Aprovada a Lei que Proíbe a Venda e Exposição de Animais em Vitrines e Gaiolas.

Mais uma conquista para ajudar na proteção dos animais!

No dia 15 de janeiro de 2015 foi aprovada e publicada a Lei que proíbe a venda e exposição de animais em vitrines e gaiolas em estabelecimentos comerciais, como pet shop, clínicas veterinárias, parques de exposições e feiras agropecuárias. O Conselho Federal de Medicina Veterinária (CFMV) publicou a Resolução 1069/2014, considerando que a exposição, manutenção, higiene, estética e venda ou doação de animais em estabelecimentos comerciais é uma prática comum no país e que estes procedimentos podem afetar o bem estar animal.

Lembrando que todos os estabelecimentos comerciais devem estar devidamente registrados no sistema CFMV/CRMVs e manter um médico veterinário como responsável técnico, eles terão a responsabilidade técnica de orientar e garantir que os estabelecimentos cumpram a lei. ”A Resolução 1069/2014 vem para padronizar a forma de atuação desses profissionais em todo o país. A partir do próximo dia 15 de janeiro, quando a resolução entra em vigor, os responsáveis técnicos estarão respaldados por uma norma nacional para que possam orientar os estabelecimentos comerciais de exposição, manutenção, higiene, estética, venda e doação de animais, e exigir deles as adequações necessárias”, explica o presidente do CFMV, o médico veterinário Benedito Fortes de Arruda.

O responsável técnico deve assegurar que as instalações, locais de manutenção dos animais e funcionários:

1. Proporcionem um ambiente livre de excesso de barulho,com luminosidade adequada, livre de poluição e protegido contra intempéries ou situações que causem estresse aos animais.
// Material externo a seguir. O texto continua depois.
-- ==== Sys2Proof/Laws/Step.lean ====
section
/-! SUPPORT. Laws/Step.lean: everything a step can do, once, and the step on each kind of state. -/

namespace Sys2Proof.Machine

/-- The three ways a step answers a next state: no cycle runs, the fetch faults, or the cycle runs
(spec/40_cycle.md R106). -/
theorem step_next_cases {s t : State} (h : step s = .next t) :
    (s.run ≠ .running ∧ t = s) ∨
    (s.run = .running ∧ s.readLegal s.pc s.cur = false ∧ t = s.fetchFault) ∨
    (s.run = .running ∧ s.readLegal s.pc s.cur = true ∧
      ∃ u, exec (decode s.cfg s.fetch) s = .next u ∧ t = u.endCycle s.fetch.op) := by
  unfold step at h
  split at h
  · rename_i hr
    split at h
    · rename_i hl
      split at h
      · rename_i u hu
        cases h
        exact .inr (.inr ⟨hr, hl, u, hu, rfl⟩)
      · cases h
      · cases h
    · rename_i hl
      cases h
      exact .inr (.inl ⟨hr, by simpa using hl, rfl⟩)
  · rename_i hr
    cases h
    exact .inl ⟨by simp [hr], rfl⟩
  · rename_i hr
    cases h
    exact .inl ⟨by simp [hr], rfl⟩

/-- The same with the execute phase's effect in place of `exec`. -/
theorem step_effect {s t : State} (h : step s = .next t) :
    (s.run ≠ .running ∧ t = s) ∨
    (s.run = .running ∧ s.readLegal s.pc s.cur = false ∧ t = s.fetchFault) ∨
    (s.run = .running ∧ s.readLegal s.pc s.cur = true ∧ ∃ u, Effect s u ∧ t = u.endCycle s.fetch.op) := by
  rcases step_next_cases h with h | h | ⟨hr, hl, u, hu, ht⟩
  · exact .inl h
  · exact .inr (.inl h)
  · exact .inr (.inr ⟨hr, hl, u, exec_effect hu, ht⟩)

/-- One more step of a run of the machine. -/
theorem run_succ (k : Nat) (s : State) :
    Host.Core.run Sys2Proof.core (k + 1) s =
      match step s with
      | .next u => Host.Core.run Sys2Proof.core k u
      | .fault f => .fault f
      | .refused r => .refused r := by
  refine (Host.Core.run.eq_2 Sys2Proof.core s k).trans ?_
  generalize hx : Sys2Proof.core.step s = x
  have hs : step s = x := hx
  rw [hs]
  cases x <;> rfl

/-- A packaged induction: what holds of a state and is kept by every step holds after any number of steps. -/
theorem run_induction {P : State → Prop} (hstep : ∀ s t, P s → step s = .next t → P t) :
    ∀ (k : Nat) {s t : State}, P s → Host.Core.run Sys2Proof.core k s = .next t → P t
  | 0, s, t, hs, h => by
    cases h
    exact hs
  | k + 1, s, t, hs, h => by
    rw [run_succ] at h
    split at h
    · rename_i u hu
      exact run_induction hstep k (hstep s u hs hu) h
    · cases h
    · cases h

/-! ### Runs (spec/70_reset_and_hazards.md R203, R204) -/

theorem runFuel_halted {s : State} (h : s.run = .halted) (n : Nat) : runFuel n s = ⟨.halted, s⟩ := by
  cases n <;> simp [runFuel, h]

theorem runFuel_fetchFaulted {s : State} {a : Addr} (h : s.run = .fetchFaulted a) (n : Nat) :
    runFuel n s = ⟨.fetchFaulted a, s⟩ := by
  cases n <;> simp [runFuel, h]

theorem runFuel_zero {s : State} (h : s.run = .running) : runFuel 0 s = ⟨.outOfFuel, s⟩ := by simp [runFuel, h]

/-- One more cycle of a budgeted run. -/
theorem runFuel_succ {s : State} (h : s.run = .running) (n : Nat) :
    runFuel (n + 1) s =
      match step s with
      | .next t => runFuel n t
      | .fault f => ⟨.undefined f, s⟩
      | .refused r => ⟨.refused r, s⟩ := by
  cases hs : step s <;> simp [runFuel, h, hs]

/-- A running state that its own step answers has no end. -/
theorem runsForever_of_fixed {s : State} (h : s.run = .running) (hs : step s = .next s) : s.runsForever := by
  intro n
  induction n with
  | zero => rw [runFuel_zero h]
  | succ n ih =>
    rw [runFuel_succ h, hs]
    exact ih

@[simp] theorem runsTo_some (n : Nat) (s : State) (r : RunResult) : runsTo (some n) s r ↔ runFuel n s = r := Iff.rfl
@[simp] theorem runsTo_none (s : State) (r : RunResult) : runsTo none s r ↔ EndsWith s r := Iff.rfl

end Sys2Proof.Machine
end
O que significa que eles não poderão ficar mais em vitrines ou gaiolas na frente do estabelecimento, de forma desconfortável, em pequeno espaço, submetidos à estresse;

2. Permitam fácil acesso à água e alimentos e sejam de fácil higienização;

3. Possuam espaço suficiente para os animais se movimentarem, de acordo com as suas necessidades. “Há casos em que vários animais são alojados em espaços pequenos, sem cama para deitar nem água suficiente para beber, sem alimentação adequada. É bom lembrar que situações de maus-tratos não são apenas um ato doloso, mas também culposo”, esclarece Arruda. Lembrando que casos de maus tratos podem acarretar em 3 meses a 1 ano de prisão, além de multa.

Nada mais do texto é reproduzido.